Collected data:
###

-- ==== Sys2Proof/Machine/Remote.lean ====
section
/-!
DEFINITION. Publication and remote instructions (10 R218 to R227), the gateways' requests and replies (19 R368 to R371),
active messages (10 R224, R225) and fabric barriers (19 R374 to R377).
-/
namespace Sys2Proof.Machine

/-! Publication. -/

/-- `qpub` (R218). -/
def execQpub (o : Ops) (s : State) : Host.Outcome State Fault Refusal :=
  issue { op := 0x2A0 } o (fun s v _ =>
    let x := ptrSlot v.d.word
    s.access x (effAddr v.d v.a) 256 256 permW fun key e =>
      let act := Act.qpub key v.b.word { key := key + 0xFC, w := 4, idx := 0 }
      let it := (s.newItem 0x2A0 act).through x e (mkPtr x (effAddr v.d v.a))
      .ok (s.addItem { it with rel := some o.mods.scope } .none .raw)) s

/-- The doorbell at the issuing chip's Parser. -/
def State.ringBell (s : State) (it : Item) (phys : Nat) : State :=
  s.modChip (chipOf it.ep) fun h => { h with doorbells := h.doorbells ++ [{ key := phys, entry := it.id, scope := it.rel.getD .sys }] }
/-- Performing it: the trailer as a release, then the doorbell, which follows a trailer that has been placed. -/
def State.performQpub (s : State) (it : Item) (phys : Nat) (trailer : Word) (e : Elem) : State :=
  let t := s.performStore { it with act := .store [e] (trailer.setWidth 2048) } [e] (trailer.setWidth 2048) 0
  if (t.iq.any fun i => i.id == it.id) || (remoteHome it.ep it.home && !s.reachable (chipOf it.ep) it.home) then t
  else t.ringBell it phys

/-! Issue of the remote instructions. -/

/-- An access that must be homed on another chip (R221). -/
def State.farAccess (s : State) (p : Word) (n need : Nat) (k : Nat → Extent → Eff) : Eff :=
  s.access (ptrSlot p) (ptrOff p) n n need fun key e =>
    if remoteHome s.curCore e.homeKey then k key e else .fault (fPerm p (need ||| permE))

/-- `rld` (R221). -/
def execRld (o : Ops) (s : State) : Host.Outcome State Fault Refusal :=
  issue { op := 0x2C0 } o (fun s v _ =>
    let t := scalarTy o
    if bits v.d.word.toNat 0 16 = 0xFFFF then .fault (fIllegal 0)
    else s.farAccess v.a.word t.width permR fun key e =>
      let it := (s.newItem 0x2C0 (.rld v.d.word v.a.word t key)).through (ptrSlot v.a.word) e v.a.word
      .ok (s.addItem it .none .raw)) s

/-- `rst` (R221). -/
def execRst (o : Ops) (s : State) : Host.Outcome State Fault Refusal :=
  issue { op := 0x2C1 } o (fun s v _ =>
    let t := scalarTy o
    s.farAccess v.a.word t.width permW fun key e =>
      let it := (s.newItem 0x2C1 (.rst v.d.word v.a.word key t.width v.b.word)).through (ptrSlot v.a.word) e v.a.word
      .ok (s.addItem it .none .raw)) s

/-- The op of a `ramo` reply word (Table 10.12) that its type allows (Table 10.1). -/
def ramoOp (n : Nat) (t : Tag) : Option AmoOp :=
  if t.isFloat then if n = 8 then some .fadd else none
  else match n with
    | 0 => some .add
    | 1 => some .and
    | 2 => some .or
    | 3 => some .xor
    | 4 => some .min
    | 5 => some .max
    | 6 => some .swap
    | 7 => some .cas
    | 9 => some .inc
    | _ => none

###

Instructions for the task » Nothing but an exact copy of the lines from the first one above through the line holding "been placed. -/" should be returned.

Solved exercise »
-- ==== Sys2Proof/Machine/Remote.lean ====
section
/-!
DEFINITION. Publication and remote instructions (10 R218 to R227), the gateways' requests and replies (19 R368 to R371),
active messages (10 R224, R225) and fabric barriers (19 R374 to R377).
-/
namespace Sys2Proof.Machine

/-! Publication. -/

/-- `qpub` (R218). -/
def execQpub (o : Ops) (s : State) : Host.Outcome State Fault Refusal :=
  issue { op := 0x2A0 } o (fun s v _ =>
    let x := ptrSlot v.d.word
    s.access x (effAddr v.d v.a) 256 256 permW fun key e =>
      let act := Act.qpub key v.b.word { key := key + 0xFC, w := 4, idx := 0 }
      let it := (s.newItem 0x2A0 act).through x e (mkPtr x (effAddr v.d v.a))
      .ok (s.addItem { it with rel := some o.mods.scope } .none .raw)) s

/-- The doorbell at the issuing chip's Parser. -/
def State.ringBell (s : State) (it : Item) (phys : Nat) : State :=
  s.modChip (chipOf it.ep) fun h => { h with doorbells := h.doorbells ++ [{ key := phys, entry := it.id, scope := it.rel.getD .sys }] }
/-- Performing it: the trailer as a release, then the doorbell, which follows a trailer that has been placed. -/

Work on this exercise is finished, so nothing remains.